[EXERCISE DIRECTIONS]
The stretch from the line with "identClass := match r with" through the line with "else the last failure (R49). -/" in the records below: write it out exactly, and nothing else.

################

-- ==== Sys2Proof/Machine/LineEngine.lean ====
section
/-! DEFINITION. The Line Engine (Chapters 2 and 3): command frames, judging replies, attempts,
retries, deferral and the end of a transaction. -/

namespace Sys2Proof.Machine

/-! ## The check (R20) -/

/-- Feeds one bit into the check register. -/
def checkBit (r : Word) (b : Bool) : Word :=
  if b != r.getLsbD 0 then (r >>> 1) ^^^ 0x8408#16 else r >>> 1

/-- Feeds one byte, bit 0 first. -/
def checkFeed (r : Word) (v : Byte) : Word :=
  (List.range 8).foldl (fun r i => checkBit r (v.getLsbD i)) r

/-! ## Command frames (R18 to R24) -/

/-- The CONTROL byte of a command: kind, toggle, direction 0 (R19). -/
def controlByte (k : CommandKind) (toggle : Bool) : Byte :=
  k.code.setWidth 8 ||| ((BitVec.ofBool toggle).setWidth 8 <<< 4)

/-- The LENGTH of a transaction's command frame (R23). -/
def Transaction.sendLength (t : Transaction) : Nat :=
  match t.origin with
  | .request _ => if t.kind = .timesync then 4 else t.length.toNat
  | .pollSlot => 0
  | .readSlot => 1
  | .probe => 0

/-- Payload byte k of a transaction's command frame: the latched tick counter of a TIMESYNC, low
byte first (R24), the selector of a cycle READ, or the payload chain (R23). -/
def State.sendByte (s : State) (t : Transaction) (k : Nat) : Byte :=
  match t.origin with
  | .request _ =>
    if t.kind = .timesync then s.le.attempt.latched.extractLsb' (8 * k) 8
    else s.fs.mem.chainByte t.payload k
  | .pollSlot | .probe => 0
  | .readSlot => t.selector

/-- The data bits of character number `n` (0 is ADDRESS) of the frame under way; none after the high
CHECK byte (R18, R21). -/
def State.frameByte (s : State) (t : Transaction) (n : Nat) : Option Byte :=
  let a := s.le.attempt
  let len := t.sendLength
  if n = 0 then some a.address
  else if n = 1 then some a.control
  else if n = 2 then some (BitVec.ofNat 8 len)
  else if n < 3 + len then some (s.sendByte t (n - 3))
  else if n = 3 + len then some (a.sendCheck.extractLsb' 0 8)
  else if n = 4 + len then some (a.sendCheck.extractLsb' 8 8)
  else none

/-- The engine supplies the next character of the frame, feeding the check with the characters it
covers (R21, R40). -/
def State.supplyNext (s : State) (t : Transaction) : State :=
  let a := s.le.attempt
  match s.frameByte t a.sent with
  | none => s
  | some v =>
    { s with
      li := { s.li with supplied := some { data := v, mark := false } }
      le := { s.le with
        attempt := { a with
          sent := a.sent + 1
          sendCheck := if a.sent < 3 + t.sendLength then checkFeed a.sendCheck v else a.sendCheck } } }

/-- The tick counter is latched for a TIMESYNC (R24). -/
def State.latchTick (s : State) : State :=
  match s.le.current with
  | some t =>
    if t.kind = .timesync then
      { s with le := { s.le with attempt := { s.le.attempt with latched := s.tb.counter } } }
    else s
  | none => s

/-- The first start bit of a frame begins: the receiver enters ECHOING and the engine SENDING
(R8, R10, R39). -/
def firstStart (c : TxChar) (s : State) : State :=
  let t := { s with li := s.li.beginChar c }
  if t.le.state = .turnaround then
    ({ t with le := { t.le with state := .sending } } : State).latchTick
  else t

/-- The start bit of a frame's first character begins when the turnaround has elapsed, at once when it
is 0 (R8). While the reference clock stands no bit boundary passes, and the start bit waits until the
clock runs again (R192, R193). DEDUCED for a turnaround of 0 (log 14). -/
def State.startIfElapsed (s : State) : State :=
  match s.li.tx, s.li.supplied with
  | .turnaround 0, some c => if s.pins.clock then firstStart c s else s
  | _, _ => s

/-- An attempt starts: address and toggle are read from the station entry, the check starts, and the
open order is given with the ADDRESS character, whose start bit begins at once after a turnaround of 0
(R8, R19, R22, R38, R50). -/
def startAttempt (t : Transaction) (s : State) : State :=
  let address := match t.target with
    | some i => (s.station i).address
    | none => 0
  let toggle := match t.target with
    | some i => decide (t.kind = .write) && (s.station i).toggle
    | none => false
  let a : Attempt := { Attempt.blank with
    address := address
    control := controlByte t.kind toggle
    toggle := toggle
    sent := 1
    sendCheck := checkFeed 0xFFFF#16 address }
  (({ s with le := { s.le with state := .turnaround, current := some t, attempt := a } }
    : State).openOrder { data := address, mark := true }).startIfElapsed

/-! ## Entering STOPPED and IDLE -/

/-- The engine enters STOPPED: the stop mark is cleared and LINE_STOPPED raised (R60). -/
def State.enterStopped (s : State) : State :=
  ({ s with le := { s.le with state := .stopped, stopMark := false } } : State).raise .lineStopped

/-- The engine holds no transaction any more, and enters IDLE, or STOPPED when the stop mark is set
(R51, R56 step 6, R60). -/
def State.engineFree (s : State) : State :=
  let t := { s with le := { s.le with current := none, attempt := Attempt.blank } }
  if t.le.stopMark then t.enterStopped else { t with le := { t.le with state := .idle } }

/-! ## Results and outcomes -/

/-- The result of an attempt (section 3.5). -/
inductive Result where
  /-- A well-formed reply: its kind, length, toggle echo and first payload byte (R31). -/
  | reply (kind : ReplyKind) (length : BitVec 7) (echo : Bool) (first : Byte)
  | overlength (kind : ReplyKind)
  | noReply
  | corrupt (cause : Cause)
  | wrongStation
  | collision
  | sent
deriving DecidableEq, Repr

/-- The outcome of a final result (R55); an ACK's echo is judged against the toggle sent (R32). -/
def Result.outcome (toggleSent : Bool) : Result → ReqOutcome
  | .reply .data _ _ _ => .ok
  | .reply .ack _ echo _ => if echo = toggleSent then .ok else .sequence
  | .reply .nak _ _ _ => .nak
  | .reply .busy _ _ _ => .busyExhausted
  | .reply .ident _ _ _ => .ok
  | .overlength _ => .overlength
  | .noReply => .noReply
  | .corrupt _ => .corrupt
  | .wrongStation => .wrongStation
  | .collision => .collision
  | .sent => .sent

/-- The class of a final result for its station (R55). -/
def Result.cls : Result → ReportClass
  | .reply _ _ _ _ | .overlength _ => .answered
  | .noReply | .corrupt _ | .wrongStation => .failed
  | .collision | .sent => .neither

/-- The toggle change handed on (R32, R33, R55). -/
def Result.toggleChange : Result → Option Bool
  | .reply .ack _ echo _ => some (!echo)
  | .reply .ident _ _ _ => some false
  | .overlength .ident => some false
  | .reply .data _ _ _ | .reply .nak _ _ _ | .reply .busy _ _ _ => none
  | .overlength .data | .overlength .ack | .overlength .nak | .overlength .busy => none
  | .noReply | .corrupt _ | .wrongStation | .collision | .sent => none

/-- The reply kind of the final reply, if any. -/
def Result.replyKind : Result → Option ReplyKind
  | .reply k _ _ _ => some k
  | .overlength k => some k
  | .noReply | .corrupt _ | .wrongStation | .collision | .sent => none

/-- The station report of a final result (R56 step 3). -/
def Result.report (r : Result) : Report :=
  { cls := r.cls
    kind := r.replyKind
    toggle := r.toggleChange
    identClass := match r with
      | .reply .ident _ _ c => some c
      | _ => none }

/-- How many of the reserved blocks form the reply chain (R28, R148). -/
def Result.keptBlocks (r : Result) (reserved : Nat) : Nat :=
  match r with
  | .reply _ len _ _ => blocksFor len.toNat
  | .overlength _ => reserved
  | .noReply | .corrupt _ | .wrongStation | .collision | .sent => 0

/-- The reply length of the record (R131): the kept length. -/
def Result.replyLength (r : Result) (reserved : Nat) : Option (BitVec 7) :=
  match r with
  | .reply _ len _ _ => some len
  | .overlength _ => some (BitVec.ofNat 7 (Config.blockBytes * reserved))
  | .noReply | .corrupt _ | .wrongStation | .collision | .sent => none

/-- The outcome a round ends with when no attempt is left: COLLISION when every attempt collided,
else the last failure (R49). -/
def Transaction.roundResult (t : Transaction) : Result :=
  match t.lastFailure with
  | none => .collision
  | some .noReply => .noReply
  | some (.corrupt c) => .corrupt c
  | some .wrongStation => .wrongStation

/-! ## The end of a transaction -/

/-- The completion record of a final result (R56 step 4, R130, R131). -/
def Transaction.finalRecord (t : Transaction) (tag : Word) (r : Result) (toggleSent : Bool)
    (chain : Chain) : Record :=
  { t.record tag (r.outcome toggleSent) t.cancel with
    cause := match r with
      | .corrupt c => some c
      | _ => none
    replyKind := r.replyKind
    replyLength := r.replyLength t.reservation.length
    chain := chain
    nakReason := match r with
      | .reply .nak _ _ v => some v
      | _ => none }

/-- A cycle item's reply chain: installed when the result is a well-formed DATA or IDENT and the
target was not DISABLED, else freed (R56 step 5, R149). -/
def State.cycleReply (s : State) (target : Option (Fin 32)) (disabled : Bool) (r : Result)
    (chain : Chain) : State :=
  match target, r with
  | some i, .reply .data len _ _ =>
    if disabled then s.freeChain chain else s.install i chain len .data
  | some i, .reply .ident len _ _ =>
    if disabled then s.freeChain chain else s.install i chain len .ident
  | _, _ => s.freeChain chain

/-- Steps 1 to 5 of the end of a transaction: payload, reservation, station report, then the record
of a request or the reply of a cycle item (R56). -/
def handOn (t : Transaction) (r : Result) (s : State) : State :=
  let kept := r.keptBlocks t.reservation.length
  let chain := t.reservation.take kept
  let s2 := (s.freeChain t.payload).freeChain (t.reservation.drop kept)
  let disabled := match t.target with
    | some i => decide ((s2.station i).state = .disabled)
    | none => false
  let s3 := match t.target with
    | some i => s2.stationReport i r.report
    | none => s2
  match t.origin with
  | .request tag => s3.post (t.finalRecord tag r s.le.attempt.toggle chain)
  | .pollSlot | .readSlot | .probe => s3.cycleReply t.target disabled r chain

/-- The end of a transaction (R56). -/
def endTransaction (t : Transaction) (r : Result) (s : State) : State := (handOn t r s).engineFree

/-! ## The retry decision and HOLDING -/

/-- The target can be sent no further attempt: a request's is DISABLED, a slot's is not ONLINE or
DEGRADED, a probe's is not PROBING or OFFLINE (R50). -/
def State.targetLost (s : State) (t : Transaction) : Bool :=
  match t.target with
  | none => false
  | some i =>
    match t.origin with
    | .request _ => decide ((s.station i).state = .disabled)
    | .pollSlot | .readSlot => !(s.station i).state.polled
    | .probe => !(s.station i).state.sought

/-- In HOLDING with a QUIET monitor: the target is checked and the next attempt opened (R50). -/
def nextAttempt (t : Transaction) (s : State) : State :=
  if s.targetLost t then endTransaction t t.roundResult s
  else startAttempt { t with attempts := t.attempts + 1 } s

/-- The engine keeps the transaction and enters HOLDING; the next attempt starts at once when the
monitor is QUIET already (R49, R50). -/
def enterHolding (t : Transaction) (s : State) : State :=
  let h := { s with le := { s.le with
    state := .holding, current := some t, attempt := Attempt.blank } }
  if s.li.monitor = .quiet then nextAttempt t h else h

/-- The retry decision (R49). -/
def retryDecision (t : Transaction) (s : State) : State :=
  if !t.cancel && decide (t.attempts.toNat < 1 + t.retryLimit.toNat) then enterHolding t s
  else endTransaction t t.roundResult s

/-! ## BUSY and the deferred list -/

/-- A name for a new deferred entry that no entry of the list has. -/
def freshId (l : List Deferred) : Fin 4 :=
  ((List.finRange 4).find? fun i => l.all fun d => decide (d.id ≠ i)).getD 0

/-- The transaction is deferred: the reservation is released, and it goes to the end of the deferred
list with the busy holdoff (R51). -/
def State.defer (s : State) (t : Transaction) : State :=
  let s1 := s.freeChain t.reservation
  let d : Deferred :=
    { id := freshId s1.le.deferred
      txn := { t with busyCount := t.busyCount + 1, reservation := [] }
      holdoff := s1.le.params.holdoff }
  ({ s1 with le := { s1.le with deferred := s1.le.deferred ++ [d] } } : State).engineFree

/-- The target's busy limit, read at each BUSY (R37). -/
def State.busyLimit (s : State) (t : Transaction) : Nat :=
  match t.target with
  | some i => (s.station i).busyLimit.toNat
  | none => 0

/-- The BUSY report, then the BUSY decision (R51). -/
def busyDecision (t : Transaction) (s : State) : State :=
  let s1 := match t.target with
    | some i => s.busyReport i
    | none => s
  if !t.cancel && decide (t.busyCount.toNat < s1.busyLimit t) && decide (s1.le.deferred.length < 4)
  then s1.defer t
  else endTransaction t (.reply .busy 0 false 0) s1

/-- An attempt of this transaction ends with a result (R48). -/
def attemptEnds (t : Transaction) (r : Result) (s : State) : State :=
  match r with
  | .noReply => retryDecision { t with lastFailure := some .noReply } s
  | .corrupt c => retryDecision { t with lastFailure := some (.corrupt c) } s
  | .wrongStation => retryDecision { t with lastFailure := some .wrongStation } s
  | .collision => retryDecision t s
  | .reply .busy _ _ _ => busyDecision t s
  | .reply .data _ _ _ | .reply .ack _ _ _ | .reply .nak _ _ _ | .reply .ident _ _ _ =>
    endTransaction t r s
  | .overlength _ | .sent => endTransaction t r s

################

[PROBLEM SOLUTION]
    identClass := match r with
      | .reply .ident _ _ c => some c
      | _ => none }

/-- How many of the reserved blocks form the reply chain (R28, R148). -/
def Result.keptBlocks (r : Result) (reserved : Nat) : Nat :=
  match r with
  | .reply _ len _ _ => blocksFor len.toNat
  | .overlength _ => reserved
  | .noReply | .corrupt _ | .wrongStation | .collision | .sent => 0

/-- The reply length of the record (R131): the kept length. -/
def Result.replyLength (r : Result) (reserved : Nat) : Option (BitVec 7) :=
  match r with
  | .reply _ len _ _ => some len
  | .overlength _ => some (BitVec.ofNat 7 (Config.blockBytes * reserved))
  | .noReply | .corrupt _ | .wrongStation | .collision | .sent => none

/-- The outcome a round ends with when no attempt is left: COLLISION when every attempt collided,
else the last failure (R49). -/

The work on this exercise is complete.